Search code examples
pythoncosine-similaritypairwise

How can I calculate pairwise cosine similarity across multiple vectors in Python?


For the purposes of keeping it simple I have four vectors -- W, X, Y, Z -- that contain a number of values (each the same length). I'm trying to calculate cosine similarity across them pairwise in Python, but I can't seem to get the right answer.

If I try comparing W vs. X:

print(np.dot(W, X.T)/(np.linalg.norm(W)*np.linalg.norm(X)))

I get the following result:

[[0.9984622004973391]]

If I compare W vs. Y I get:

[[0.8891911653057049]]

And if I compare W to Z I get:

[[0.9676746591879851]]

I of course don't want to do these manually one by one, however, as I have many vectors in reality.
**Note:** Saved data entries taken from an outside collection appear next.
/-- The form of a command, as the tables of R83 and R84 give it. -/
def Instr.form : Instr → Form
  | .initRnd => ⟨1, 0, false, false⟩
  | .initSeed _ => ⟨1, 1, true, false⟩
  | .initRndMax _ => ⟨1, 2, false, true⟩
  | .initSeedMax _ _ => ⟨1, 3, true, true⟩
  | .readAll => ⟨2, 0, false, false⟩
  | .read _ => ⟨2, 1, true, false⟩
  | .seekSet _ => ⟨3, 0, true, false⟩
  | .seekCur _ => ⟨3, 1, true, false⟩
  | .seekEnd _ => ⟨3, 2, true, false⟩
  | .tell => ⟨4, 0, false, false⟩
  | .dumpAll => ⟨5, 0, false, false⟩
  | .dump _ => ⟨5, 1, true, false⟩

/-- The command of the same form with its operands read from the fields `A` and `B` (R85). -/
def Instr.withFields (a b : Word64) : Instr → Instr
  | .initRnd => .initRnd
  | .initSeed _ => .initSeed a.toNat
  | .initRndMax _ => .initRndMax b.toNat
  | .initSeedMax _ _ => .initSeedMax a.toNat b.toNat
  | .readAll => .readAll
  | .read _ => .read a.toNat
  | .seekSet _ => .seekSet a.toInt
  | .seekCur _ => .seekCur a.toInt
  | .seekEnd _ => .seekEnd a.toInt
  | .tell => .tell
  | .dumpAll => .dumpAll
  | .dump _ => .dump a.toNat

/-- The word has the form's `op` and `mod`, and zeros in the fields the form does not use (R86). -/
structure Form.Fits (f : Form) (w : CommandWord) : Prop where
  op : fieldOp w = f.op
  mod : fieldMod w = f.mod
  unusedA : f.usesA = false → fieldA w = 0
  unusedB : f.usesB = false → fieldB w = 0

/-- The mask of an operand field: a row tests the field where the form does not use it. -/
def unusedMask : Bool → Word64
  | false => .allOnes 64
  | true => 0

/-- The fields that the row of a form tests: all of `op` and `mod`, and the operand fields it does not use. -/
theorem opcodeRow_eq (i : Instr) :
    opcodeRow i = ⟨commandWord 0xff#8 0xff#8 (unusedMask i.form.usesA) (unusedMask i.form.usesB),
      commandWord i.form.op i.form.mod 0 0⟩ := by
  cases i <;> simp only [opcodeRow, Instr.form, unusedMask] <;> decide +kernel

theorem commandWord_and (op mod op' mod' : Byte) (a b a' b' : Word64) :
    commandWord op mod a b &&& commandWord op' mod' a' b' =
      commandWord (op &&& op') (mod &&& mod') (a &&& a') (b &&& b') := by
  rw [commandWord, commandWord, BitVec.and_append, BitVec.and_append, BitVec.and_append, commandWord]

/-- Words are equal when their four fields are (R81). -/
theorem commandWord_inj {op mod op' mod' : Byte} {a b a' b' : Word64} :
    commandWord op mod a b = commandWord op' mod' a' b' ↔ op = op' ∧ mod = mod' ∧ a = a' ∧ b = b' := by
  refine ⟨fun h => ⟨?_, ?_, ?_, ?_⟩, fun ⟨ho, hm, ha, hb⟩ => by rw [ho, hm, ha, hb]⟩
  · simpa using congrArg fieldOp h
  · simpa using congrArg fieldMod h
  · simpa using congrArg fieldA h
  · simpa using congrArg fieldB h

/-- A masked operand field is zero: no condition where the form uses it, the field itself zero where not. -/
theorem and_unusedMask_eq_zero {a : Word64} {used : Bool} :
    a &&& unusedMask used = 0 ↔ (used = false → a = 0) := by
  cases used
  · rw [unusedMask, BitVec.and_allOnes, imp_iff_right rfl]
  · exact iff_of_true BitVec.and_zero nofun

/-- A word selects the row of a command exactly when it has the command's form (R87). -/
theorem opcodeRow_selects_iff {i : Instr} {w : CommandWord} :
    (opcodeRow i).selects w = true ↔ i.form.Fits w := by
  have hff (v : Byte) : v &&& 0xff#8 = v := BitVec.and_allOnes
  rw [OpcodeRow.selects, beq_iff_eq, opcodeRow_eq, ← commandWord_fields w, commandWord_and, commandWord_inj,
    and_unusedMask_eq_zero, and_unusedMask_eq_zero, hff, hff, commandWord_fields]
  exact ⟨fun ⟨ho, hm, ha, hb⟩ => ⟨ho, hm, ha, hb⟩, fun ⟨ho, hm, ha, hb⟩ => ⟨ho, hm, ha, hb⟩⟩

/-- Every row of the table is the row of a command, and every command's row is in the table. -/
theorem mem_opcodeTable_iff {r : OpcodeRow} : r ∈ opcodeTable ↔ ∃ i, r = opcodeRow i := by
  refine ⟨fun h => ?_, ?_⟩
  · simp only [opcodeTable, List.mem_cons, List.not_mem_nil, or_false] at h
    rcases h with h | h | h | h | h | h | h | h | h | h | h | h <;> exact ⟨_, h⟩
  · rintro ⟨i, rfl⟩
    cases i <;> simp [opcodeTable, opcodeRow]

/-! ### Words of a form decode, and encode again -/

/-- A word of a command's form decodes to that form with the operands of its fields (R83 to R86). -/
theorem decode_of_fits {i : Instr} {w : CommandWord} (h : i.form.Fits w) :
    decode w = .ok (i.withFields (fieldA w) (fieldB w)) := by
  obtain ⟨ho, hm, ha, hb⟩ := h
  rw [decode, ho, hm]
  cases i with
  | initRnd | readAll | tell | dumpAll => rw [ha rfl, hb rfl]; rfl
  | initSeed => rw [hb rfl]; simp [Instr.form, Instr.withFields, decodeFields, decodeInit]
  | initRndMax => rw [ha rfl]; simp [Instr.form, Instr.withFields, decodeFields, decodeInit]
  | initSeedMax => simp [Instr.form, Instr.withFields, decodeFields, decodeInit]
  | read => rw [hb rfl]; simp [Instr.form, Instr.withFields, decodeFields, decodeRead]
  | seekSet | seekCur | seekEnd => rw [hb rfl]; simp [Instr.form, Instr.withFields, decodeFields, decodeSeek]
  | dump => rw [hb rfl]; simp [Instr.form, Instr.withFields, decodeFields, decodeDump]

/-- The word of any command, well-formed or not, has the command's form (R87). -/
theorem fits_encode (i : Instr) : i.form.Fits (encode i) := by
  constructor <;> cases i <;> simp [encode, Instr.form]

/-- A word of a form is the word of the command with the operands of its fields. -/
theorem encode_withFields {i : Instr} {w : CommandWord} (h : i.form.Fits w) :
    encode (i.withFields (fieldA w) (fieldB w)) = w := by
  obtain ⟨ho, hm, ha, hb⟩ := h
  conv_rhs => rw [← commandWord_fields w, ho, hm]
  cases i with
  | initRnd | readAll | tell | dumpAll => rw [ha rfl, hb rfl]; rfl
  | initSeed | read | dump | seekSet | seekCur | seekEnd => rw [hb rfl]; simp [Instr.withFields, encode, Instr.form]
  | initRndMax => rw [ha rfl]; simp [Instr.withFields, encode, Instr.form]
  | initSeedMax => simp [Instr.withFields, encode, Instr.form]

/-- What an unsigned field holds fits it (R85). -/
theorem fitsUnsigned_toNat (a : Word64) : fitsUnsigned a.toNat = true := decide_eq_true a.isLt

/-- What a signed field holds fits it (R85). -/
theorem fitsSigned_toInt (a : Word64) : fitsSigned a.toInt = true :=
  decide_eq_true ⟨BitVec.le_toInt a, BitVec.toInt_lt⟩

/-- Operands read from fields are in range (R85, R91). -/
theorem wellFormed_withFields (a b : Word64) (i : Instr) : (i.withFields a b).wellFormed = true := by
  cases i <;> simp [Instr.withFields, Instr.wellFormed, fitsUnsigned_toNat, fitsSigned_toInt]

/-- An unsigned operand in range comes back from its field (R85). -/
theorem toNat_ofNat_of_fitsUnsigned {n : Nat} (h : fitsUnsigned n = true) : (BitVec.ofNat 64 n).toNat = n := by
  rw [BitVec.toNat_ofNat, Nat.mod_eq_of_lt (of_decide_eq_true h)]

/-- A signed operand in range comes back from its field (R85). -/
theorem toInt_ofInt_of_fitsSigned {t : Int} (h : fitsSigned t = true) : (BitVec.ofInt 64 t).toInt = t := by
  obtain ⟨hlo, hhi⟩ := of_decide_eq_true h
  rw [BitVec.toInt_ofInt, Int.bmod_def]
  omega

/-- A well-formed command comes back from the fields of its word (R85). -/
theorem withFields_encode {i : Instr} (h : i.wellFormed = true) :
    i.withFields (fieldA (encode i)) (fieldB (encode i)) = i := by
  cases i with
  | initRnd | readAll | tell | dumpAll => rfl
  | initSeed | initRndMax | read | dump => simp [Instr.withFields, encode, toNat_ofNat_of_fitsUnsigned h]
  | initSeedMax n m =>
    obtain ⟨hn, hm⟩ := Bool.and_eq_true_iff.1 h
    simp [Instr.withFields, encode, toNat_ofNat_of_fitsUnsigned hn, toNat_ofNat_of_fitsUnsigned hm]
  | seekSet | seekCur | seekEnd => simp [Instr.withFields, encode, toInt_ofInt_of_fitsSigned h]

/-- The word of a well-formed command decodes to it. -/
theorem decode_encode {i : Instr} (h : i.wellFormed = true) : decode (encode i) = .ok i := by
  rw [decode_of_fits (fits_encode i), withFields_encode h]

/-- Settles O1: the word has the command's form (`fits_encode`), so the decoder gives the form with the
operands of the word's fields, which are the command's own (`withFields_encode`). -/
theorem decodeOfEncodeIsTheCommand : Obligations.DecodeOfEncodeIsTheCommand :=
  fun _ h => decode_encode h

/-- A word that is the word of a well-formed command decodes to that command. -/
theorem decode_of_encode_eq {i : Instr} {w : CommandWord} (hi : i.wellFormed = true) (hw : encode i = w) :
    decode w = .ok i :=
  hw ▸ decode_encode hi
When I try to calculate all three (X, Y, Z) vs. W at once:

V = pd.concat([X, Y, Z])
print(np.dot(W, V.T)/(np.linalg.norm(W)*np.linalg.norm(V)))

I get the following:

[[0.9982175434442747 0.005561082504669956 0.020547860729214433]]

...where the first nearly matches what I had gotten running them singularly (but still not quite), while the others are way off.

I must have an issue with my approach to the all at once version, but I have not been able to figure out how to fix it. Any ideas? Thanks!


Solution

  • When you execute np.dot(W, V.T), gets three values like

    [[3.9353 2.4442 2.418 ]]
    

    For each value, you must have a different normalization (for X, Y, Z), when you call np.linalg.norm(V) you get just one value (norm of Matrix V). To calculate the norm for each of the vectors (located in each line), you must add the parameter axis=1.

    Finnaly the correct and short code looks like this:

    V = np.concatenate([X, Y, Z])
    cos_sim = (W @ V.T)/(np.linalg.norm(W)*np.linalg.norm(V, axis=1))
    print(cos_sim)